"If you want me to say I'm sorry, I won't, I _won't_--I--"
"Help!" cried the Tyro. "One more of those 'won'ts' and I'm a cripple
for life."
There was a convulsive movement of the features beneath the heavy veil,
which the Tyro took to be the beginning of a smile. He was encouraged.
The two young people were practically alone now, the crowd having moved
forward for sight of a French liner sweeping proudly up the river. The
girl turned her gaze upon the injured member.
"Did I really hurt you much?" she asked, still whispering.
"Not a bit," lied the Tyro manfully. "I just made that an excuse to get
you to talk."
"Indeed!" The head tilted up, furnishing to the Tyro the distinct
moulding, under the blurring fabric, of a determined and resentful chin.
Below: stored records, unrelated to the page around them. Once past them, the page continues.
-- ==== Sys2Proof/Machine/Boot.lean ====
section
/-! DEFINITION. Bring-up, the reset scopes and the power rows (chapter 19, R356, R571, R573). -/

namespace Sys2Proof.Machine

/-! ### What a reset leaves -/

/-- The bits of a register that flash restores at bring-up: every installer field (R321, R360, R423, R456, R535), and all of BLS_CONFIG (R423). -/
def flashMask (key : Nat) : Nat :=
  let off := key % 2 ^ 32
  if off = 0x1008008 then 2 ^ 64 - 1
  else match locate off with
    | some (b, w, o) => ((findReg b w o).map (fun r => ((r.fields.filter (fun f => f.installer)).map (fun f => 2 ^ (f.hi + 1) - 2 ^ f.lo)).sum)).getD 0
    | none => 0

/-- A register's value after a reset: its flash bits, the reset value elsewhere. -/
def restoredValue (key : Nat) (v : BitVec 64) : Option (BitVec 64) :=
  let m := flashMask key
  if m = 0 then none else some (BitVec.ofNat 64 ((v.toNat &&& m) + (resetAt (key % 2 ^ 32) &&& (2 ^ 64 - 1 - m))))

/-- Registers after a reset; counters are zero (R494), and a WOT field counts as written once it has been (R535). A compute-part reset keeps the
BLS block. -/
def restoredRegs (linkKept : Bool) (r : RegSt) : RegSt :=
  { RegSt.reset with
    vals := r.vals.filterMap (fun p =>
      if linkKept && decide (0x1000000 ≤ p.1 % 2 ^ 32 ∧ p.1 % 2 ^ 32 < 0x1100000) then some p
      else (p.2.bind (restoredValue p.1)).map (fun v => (p.1, some v)))
    old := if linkKept then r.old.filter (fun p => decide (p.1 % 2 ^ 32 = 0x1008000)) else []
    wot := r.wot, last := r.last, lastBytes := r.lastBytes }

/-- Memory after a reset (R180): every frame free and unwritten but for the retired ones; retired warehouse pages stay retired (R498). -/
def clearedMem (m : MemSt) : MemSt :=
  { MemSt.reset with
    frames := tmap Frame.reset m.frames (fun _ f => { Frame.reset with retired := f.retired })
    whRetired := m.whRetired, lineDead := m.lineDead }

/-- The error log after a reset (R494): sequence numbers continue from the non-volatile log; flash keeps repairs, retired units and that log. -/
def clearedRas (r : RasSt) : RasSt :=
  { RasSt.reset with
    nvLog := r.nvLog, nvBad := r.nvBad, seq := ((r.nvLog.head?).map (fun x => x.seq)).getD 0
    remap := r.remap, farRetired := r.farRetired, rowsUsed := r.rowsUsed }

/-- Shops after a reset: only the soft repair records that flash holds. -/
def clearedShops (t : Tbl ShopSt) : Tbl ShopSt :=
  tmap ShopSt.reset t (fun _ sh => { ShopSt.reset with array := { ArraySt.reset with flashRows := sh.array.flashRows, flashCols := sh.array.flashCols } })

/-- The quarter, shop and stack domains after a loss of power. -/
def computeCleared (s : State) : State :=
  { s with
    mem := clearedMem s.mem, stks := [], shops := clearedShops s.shops, benches := [], selectors := [], grammars := [], fulStacks := [], fullers := [] }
"Well, I can't talk. I can only whisper."
"Sore throat?"
"No."
"Well, it's none of my business," conceded the Tyro. "But you rather
looked as if--as if you were in trouble, and I thought perhaps I could
help you."
"I don't want any help. I'm all right." To prove which she began to cry
again.
The Tyro led her over to a deck-chair and made her sit down. "Of course
you are. You just sit there and think how all-right you are for five
minutes and then you _will_ be all right."
"But I'm not going back. Never! Never!! _Nev-ver!!!_"
"Certainly not," said the Tyro soothingly.
"You speak to me as if I were a child!"
"So you are--almost."
"That's what they all think at home. That's why I'm--I'm running away
from them," she wailed, in a fresh access of self-commiseration.
"Running away! To Europe?"
"Where did you think this ship was bound for?"
"But--all alone?" queried the other, thunderstruck.
"All alone?" She contrived to inform her whisper with a malicious
mimicry of his dismay. "I suppose the girls you know take the whole
family along when they run away. Idiot!"
"Go ahead!" he encouraged her. "Take it out on me. Relieve your
feelings. You can't hurt mine."
"I haven't even got a maid with me," mourned the girl. "She got left.
F-f-father will have a fu-fu-fit!"
"Father was practicing for it, according to my limited powers of
observation, when last seen."
"What! Where did you see him?"
"Wasn't it father who was giving the commendable imitation of a whirling
dervish on the pier-head?"
"Heavens, no! That's the--the man I'm running away from."
"The plot thickens. I thought it was your family you were eluding."